Los fragmentos del
Brujo de Otraparte

Por Hugo Hernán Aparicio Reyes

Cuando en las aulas del colegio barrial, donde a cuenta de ser hijo de una de sus maestras toleraban mi mediocridad e indisciplina, escuchaba el término «pensador», referido a algún intelectual de renombre, imaginaba a alguien ausente de la realidad, entregado sin pausa a la sesuda introspección; imagen confirmada luego al hallar en las páginas del Tesoro de la Juventud, la estampa de la admirada escultura de Rodin. Para las preguntas del niño aún no hay respuestas finales. ¿Para qué sirve pensar tanto? ¿La función de pensar es una profesión, un oficio permanente? ¿Por qué son tan importantes los pensadores?

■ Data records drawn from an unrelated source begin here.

theorem key_eq (d : Word) :
    (F32.mk d).key = if 2 ^ 31 ≤ d.toNat then -((d.toNat % 2 ^ 31 : Nat) : Int) else ((d.toNat % 2 ^ 31 : Nat) : Int) := by
  simp only [F32.key, isNeg_iff, BitVec.extractLsb'_toNat, Nat.shiftRight_zero]

/-- A pattern is finite where its exponent field is not all ones (R71). -/
theorem realFinite_iff (d : Word) : realFinite d = true ↔ d.extractLsb' 23 8 ≠ 0xFF#8 := by
  simp [realFinite, F32.isFinite, F32.expo, BitVec.toNat_eq]

theorem realFinite_iff_toNat (d : Word) : realFinite d = true ↔ d.toNat / 2 ^ 23 % 2 ^ 8 ≠ 255 := by
  simp only [realFinite, F32.isFinite, expo_eq, bne_iff_ne]

theorem isNan_of_realFinite {d : Word} (h : realFinite d = true) : (F32.mk d).isNan = false := by
  have h' : (F32.mk d).expo ≠ 255 := by simpa [realFinite, F32.isFinite] using h
  simp [F32.isNan, h']

/-- The order of finite patterns is that of their keys. -/
theorem lt_zero_iff {d : Word} (h : realFinite d = true) : F32.lt F32.zero ⟨d⟩ = true ↔ 0 < (F32.mk d).key := by
  simp [F32.lt, isNan_of_realFinite h, show F32.zero.isNan = false from rfl, show F32.zero.key = 0 from rfl]

theorem le_zero_iff {d : Word} (h : realFinite d = true) : F32.le F32.zero ⟨d⟩ = true ↔ 0 ≤ (F32.mk d).key := by
  simp [F32.le, isNan_of_realFinite h, show F32.zero.isNan = false from rfl, show F32.zero.key = 0 from rfl]

theorem le_one_iff {d : Word} (h : realFinite d = true) :
    F32.le ⟨d⟩ F32.one = true ↔ (F32.mk d).key ≤ 0x3F800000 := by
  simp [F32.le, isNan_of_realFinite h, show F32.one.isNan = false from rfl, show F32.one.key = 0x3F800000 from rfl]

/-- Finite and > 0 (R81), on patterns. -/
theorem realPos_iff (d : Word) : realPos d = true ↔ 0 < d.toNat ∧ d.toNat < 0x7F800000 := by
  have hd := d.isLt
  rw [realPos, Bool.and_eq_true]
  constructor
  · rintro ⟨hfin, hlt⟩
    rw [lt_zero_iff hfin, key_eq] at hlt
    rw [realFinite_iff_toNat] at hfin
    split at hlt <;> omega
  · rintro ⟨hlo, hhi⟩
    have hfin : realFinite d = true := by rw [realFinite_iff_toNat]; omega
    refine ⟨hfin, ?_⟩
    rw [lt_zero_iff hfin, key_eq, if_neg (by omega)]
    omega

/-- Finite and ≥ 0 (R82, R87, R92), on patterns: −0 is among them. -/
theorem realNonneg_iff (d : Word) : realNonneg d = true ↔ d.toNat < 0x7F800000 ∨ d = 0x80000000#32 := by
  have hd := d.isLt
  rw [realNonneg, Bool.and_eq_true, BitVec.toNat_eq]
  constructor
  · rintro ⟨hfin, hle⟩
    rw [le_zero_iff hfin, key_eq] at hle
    rw [realFinite_iff_toNat] at hfin
    simp only [BitVec.toNat_ofNat]
    split at hle <;> omega
  · intro h
    simp only [BitVec.toNat_ofNat] at h
    have hfin : realFinite d = true := by rw [realFinite_iff_toNat]; omega
    refine ⟨hfin, ?_⟩
    rw [le_zero_iff hfin, key_eq]
    split <;> omega

/-- Finite and 0 < v ≤ 1 (R83, R84, R86), on patterns. -/
theorem realUnit_iff (d : Word) : realUnit d = true ↔ 0 < d.toNat ∧ d.toNat ≤ 0x3F800000 := by
  have hd := d.isLt
  rw [realUnit, Bool.and_eq_true]
  constructor
  · rintro ⟨hpos, hle⟩
    have hfin : realFinite d = true := by rw [realPos, Bool.and_eq_true] at hpos; exact hpos.1
    rw [realPos_iff] at hpos
    rw [le_one_iff hfin, key_eq, if_neg (by omega)] at hle
    omega
  · rintro ⟨hlo, hhi⟩
    have hfin : realFinite d = true := by rw [realFinite_iff_toNat]; omega
    refine ⟨(realPos_iff d).mpr (by omega), ?_⟩
    rw [le_one_iff hfin, key_eq, if_neg (by omega)]
    omega

/-! ## Accesses by address -/

theorem ofAddr_rw (r : Rw) : Csr.ofAddr r.addr = some (.rw r) := by cases r <;> rfl

theorem ofAddr_ro (r : Ro) : Csr.ofAddr r.addr = some (.ro r) := by cases r <;> rfl

/-- A number that no register has is unmapped (R71, R72). -/
theorem ofAddr_eq_none {a : BitVec 12} (h : ∀ e ∈ csrMap, e.1 ≠ a) : Csr.ofAddr a = none := by
  rw [Csr.ofAddr, Option.map_eq_none_iff, List.find?_eq_none]
  exact fun e he => by simpa using h e he

theorem exec_csrw_unmapped {a : BitVec 12} (h : Csr.ofAddr a = none) (d : Word) (s : State) :
    exec (.csrw a d) s = .next (s.failed 2 0x03#8) := by
  show execCsrw a d s = _
  rw [execCsrw, h]; rfl

theorem exec_csrr_unmapped {a : BitVec 12} (h : Csr.ofAddr a = none) (s : State) :
    exec (.csrr a) s = .next (s.failed 1 0x03#8) := by
  show execCsrrWith .binary32 a s = _
  rw [execCsrrWith, h]; rfl

theorem exec_csrw_readOnly (r : Ro) (d : Word) (s : State) : exec (.csrw r.addr d) s = .next (s.failed 2 0x04#8) := by
  show execCsrw r.addr d s = _
  rw [execCsrw, ofAddr_ro]; rfl

theorem exec_csrw_illegal {r : Rw} {d : Word} (h : r.legal d = false) (s : State) :
    exec (.csrw r.addr d) s = .next (s.failed 2 0x05#8) := by
  show execCsrw r.addr d s = _
  rw [execCsrw, ofAddr_rw]
  simp only [h, Bool.false_eq_true, if_false]
  rfl

theorem exec_csrw_legal {r : Rw} {d : Word} (h : r.legal d = true) (s : State) :
    exec (.csrw r.addr d) s = .next (State.ended { s with csr := s.csr.set r (d &&& r.mask) } 2 [0x00000000#32]) := by
  show execCsrw r.addr d s = _
  rw [execCsrw, ofAddr_rw]
  simp only [h, if_true]
  rfl

/-- A read of a mapped register answers its word and changes nothing else (R152, R222). -/
theorem exec_csrr {a : BitVec 12} {c : Csr} (h : Csr.ofAddr a = some c) (s : State) :
    exec (.csrr a) s = .next (s.ended 1 [0x00000000#32, s.readCsr .binary32 c]) := by
  show execCsrrWith .binary32 a s = _
  rw [execCsrrWith, h]; rfl

/-- A field of a word as the number that R75 to R122 bound. -/
theorem field_toNat (d : Word) (lo len : Nat) : (d.extractLsb' lo len).toNat = d.toNat / 2 ^ lo % 2 ^ len := by
  rw [BitVec.extractLsb'_toNat, Nat.shiftRight_eq_div_pow]

/-- Settles O10: the write, and the columns of the table register by register. -/
theorem csrwStoresLegalValue : Obligations.CsrwStoresLegalValue := by
  unfold Obligations.CsrwStoresLegalValue
  refine ⟨fun s r d h => ⟨exec_csrw_legal h s, CsrFile.get_set _ _ _, fun q hq => CsrFile.get_set_ne _ _ _ _ hq⟩, ?_⟩
  intro r d row
  have hpos := realPos_iff d
  have hnonneg := realNonneg_iff d
  have hunit := realUnit_iff d
  have hfinite := realFinite_iff d
  cases r <;> refine ⟨rfl, rfl, ?_⟩ <;>
    first
    | exact hpos
    | exact hnonneg
    | exact hunit
    | exact hfinite
    | simp only [row, Rw.legal, field_toNat, decide_eq_true_eq, Nat.pow_zero, Nat.div_one, Nat.reducePow]

/-- The addresses that R72 lists. -/
def mappedAddrs : List (BitVec 12) :=
  [0x000#12, 0x001#12, 0x002#12, 0x003#12, 0x004#12, 0x005#12, 0x007#12, 0x008#12, 0x010#12, 0x011#12,
    0x012#12, 0x013#12, 0x014#12, 0x015#12, 0x018#12, 0x019#12, 0x01A#12, 0x01B#12, 0x020#12, 0x021#12,
    0x022#12, 0x023#12, 0x028#12, 0x029#12, 0x02A#12, 0x02B#12, 0x02C#12, 0x02D#12, 0x030#12, 0x031#12] ++
  [0x038#12, 0x039#12, 0x03A#12, 0x03B#12, 0x03C#12, 0x03D#12, 0x03E#12, 0x03F#12, 0x040#12, 0x041#12,
    0x042#12, 0x043#12, 0x044#12, 0x048#12, 0x049#12, 0x050#12, 0x051#12, 0x052#12, 0x053#12, 0x054#12,
    0x055#12, 0x056#12, 0x058#12, 0x059#12, 0x05A#12, 0x05B#12, 0x05C#12, 0x05D#12, 0x060#12, 0x061#12] ++
  [0x062#12, 0x063#12, 0x068#12, 0x070#12, 0x071#12, 0x072#12, 0x073#12, 0x074#12, 0x075#12, 0x076#12,
    0x077#12, 0x078#12, 0x079#12, 0x07A#12, 0x07B#12, 0x080#12, 0x081#12, 0x082#12, 0x083#12, 0x084#12,
    0x085#12, 0x086#12, 0x088#12, 0x089#12, 0x08A#12, 0x0A0#12, 0x0A1#12]

/-- The addresses of the read-only registers (R72). -/
def readOnlyAddrs : List (BitVec 12) :=
  [0x000#12, 0x015#12, 0x01A#12, 0x01B#12, 0x022#12, 0x023#12, 0x02B#12, 0x02C#12, 0x02D#12, 0x030#12, 0x031#12,
    0x03E#12, 0x03F#12, 0x044#12, 0x072#12, 0x073#12, 0x074#12, 0x075#12, 0x076#12, 0x077#12, 0x078#12, 0x079#12,
    0x07B#12, 0x083#12, 0x084#12, 0x086#12, 0x088#12, 0x089#12, 0x08A#12, 0x0A0#12, 0x0A1#12]

theorem csrMap_addrs : ∀ e ∈ csrMap, e.1 ∈ mappedAddrs := by decide +kernel

theorem allRo_addrs : allRo.map Ro.addr = readOnlyAddrs := rfl

/-- Settles O11: the map lists no other address, and the write is judged by the register's access type and its value. -/
theorem csrAccessRefusals : Obligations.CsrAccessRefusals := by
  unfold Obligations.CsrAccessRefusals
  refine ⟨fun s a d h => ?_, fun s a d h => ?_, fun s r d h => exec_csrw_illegal h s⟩
  · have hnone : Csr.ofAddr a = none := ofAddr_eq_none fun e he hea => h (hea ▸ csrMap_addrs e he)
    exact ⟨exec_csrw_unmapped hnone d s, exec_csrr_unmapped hnone s⟩
  · have hro : a ∈ allRo.map Ro.addr := allRo_addrs ▸ h
    obtain ⟨r, -, rfl⟩ := List.mem_map.mp hro
    exact exec_csrw_readOnly r d s

/-- A pattern with the exponent all ones is legal in no REAL register (R71). -/
theorem legal_of_nonFinite {r : Rw} {d : Word}
    (hr : r ∈ [Rw.agcTarget, .agcMin, .agcAttack, .agcRelease, .agcEnv, .iqbMu, .iqbThr, .costasAlpha, .costasBeta,
      .costasMaxf, .lfllKp, .lfllKi, .symScale]) (hd : d.extractLsb' 23 8 = 0xFF#8) : r.legal d = false := by
  have hfin : realFinite d = false := by
    rw [← Bool.not_eq_true, realFinite_iff]
    exact not_not_intro hd
  simp only [List.mem_cons, List.not_mem_nil, or_false] at hr
  rcases hr with rfl | rfl | rfl | rfl | rfl | rfl | rfl | rfl | rfl | rfl | rfl | rfl | rfl <;>
    simp [Rw.legal, realPos, realNonneg, realUnit, hfin]

/-- Settles O14: such a value is illegal. -/
theorem realCsrRefusesNonFinite : Obligations.RealCsrRefusesNonFinite := by
  unfold Obligations.RealCsrRefusesNonFinite
  exact fun s r d hr hd => exec_csrw_illegal (legal_of_nonFinite hr hd) s

/-! ## STATUS -/

/-- A write of STATUS clears ERR where bit 0 is set (R74). -/
theorem exec_csrw_status (d : Word) (s : State) :
    exec (.csrw 0x001#12 d) s =
      .next (State.ended { s with err := if d.getLsbD 0 then false else s.err } 2 [0x00000000#32]) := by
  have herr : (s.err && !d.getLsbD 0) = if d.getLsbD 0 then false else s.err := by cases d.getLsbD 0 <;> simp
  show Host.Outcome.next ((s.writeStatus d).done 2 0#24) = _
  rw [State.Of.writeStatus, herr]
  rfl

/-- Settles O12: STATUS is a concatenation of its fields. -/
theorem statusRegister : Obligations.StatusRegister := by
  unfold Obligations.StatusRegister
  refine ⟨fun s => ?_, fun s d => exec_csrw_status d s⟩
  have hfield {n : Nat} (lo : Nat) (v : BitVec n) (h : ∀ i < n, s.status.getLsbD (lo + i) = v.getLsbD i) :
      s.status.extractLsb' lo n = v := by
    apply BitVec.eq_of_getLsbD_eq
    intro i hi
    rw [BitVec.getLsbD_extractLsb', h i hi, decide_eq_true hi, Bool.true_and]
  refine ⟨?_, ?_, ?_, ?_, ?_, ?_, ?_, ?_, hfield 8 _ fun i hi => ?_, hfield 16 _ fun i hi => ?_, hfield 19 _ fun i hi => ?_⟩
  case refine_9 => simp only [State.Of.status, BitVec.getLsbD_append]; interval_cases i <;> simp
  case refine_10 => simp only [State.Of.status, BitVec.getLsbD_append]; interval_cases i <;> simp
  case refine_11 => simp only [State.Of.status, BitVec.getLsbD_append]; interval_cases i <;> simp
  all_goals simp only [State.Of.status, BitVec.getLsbD_append]; simp

/-! ## Read-only registers -/

/-- A register whose value is a plain word shows it (R222). -/
theorem exec_csrr_word {s : State} {r : Ro} {w : Word} (h : s.roValue .binary32 r = .word w) :
    exec (.csrr r.addr) s = .next (s.ended 1 [0x00000000#32, w]) := by
  rw [exec_csrr (ofAddr_ro r), State.readCsr_ro, State.roWord_word _ _ _ _ h]

/-- What a register shows depends on the ports in nothing. -/
theorem roWord_ended (s : State) (r : Ro) (n : Nat) (answer : List Word) :
    (s.ended n answer).roWord .binary32 r = s.roWord .binary32 r := by
  cases r <;> rfl

/-- The word shown for a REAL: its pattern, for a NaN some NaN pattern (R71). -/
theorem shownWord_spec (x : F32) (w : Word) :
    if x.isNan = true then (F32.mk (shownWord x w)).isNan = true else shownWord x w = x.bits := by
  unfold shownWord
  split
  · exact nanWord_isNan w
  · rfl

El recuerdo acude al tener a mano el libro de Joseph Avski, Fragmentos de sombra – Una biografía intelectual de Fernando González —Sílaba Editores, 2018, 226 páginas, 20 de estas colmadas de referencias bibliográficas—, escrito como tesis de doctorado en estudios hispanos. El autor paisa-germano, físico de la Universidad de Antioquia, con premiada trayectoria como novelista, ejerce en la actualidad la docencia universitaria en Estados Unidos. La carátula del tomo reproduce una fotografía en blanco y negro de González (1895–1964), el «Brujo de Otraparte», exaltado por la Nación (2006) en su memoria, vida y obra, mediante Ley, en la cual se declaró Bien de Interés Público y Cultural de la Nación la Casa Museo Otraparte, en Envigado, morada del escritor. El texto de la norma dice del homenajeado: «… dedicó su vida al cultivo de los valores artísticos y filosóficos, logrando un merecido reconocimiento nacional e internacional, como uno de los más importantes pensadores colombianos de todos los tiempos».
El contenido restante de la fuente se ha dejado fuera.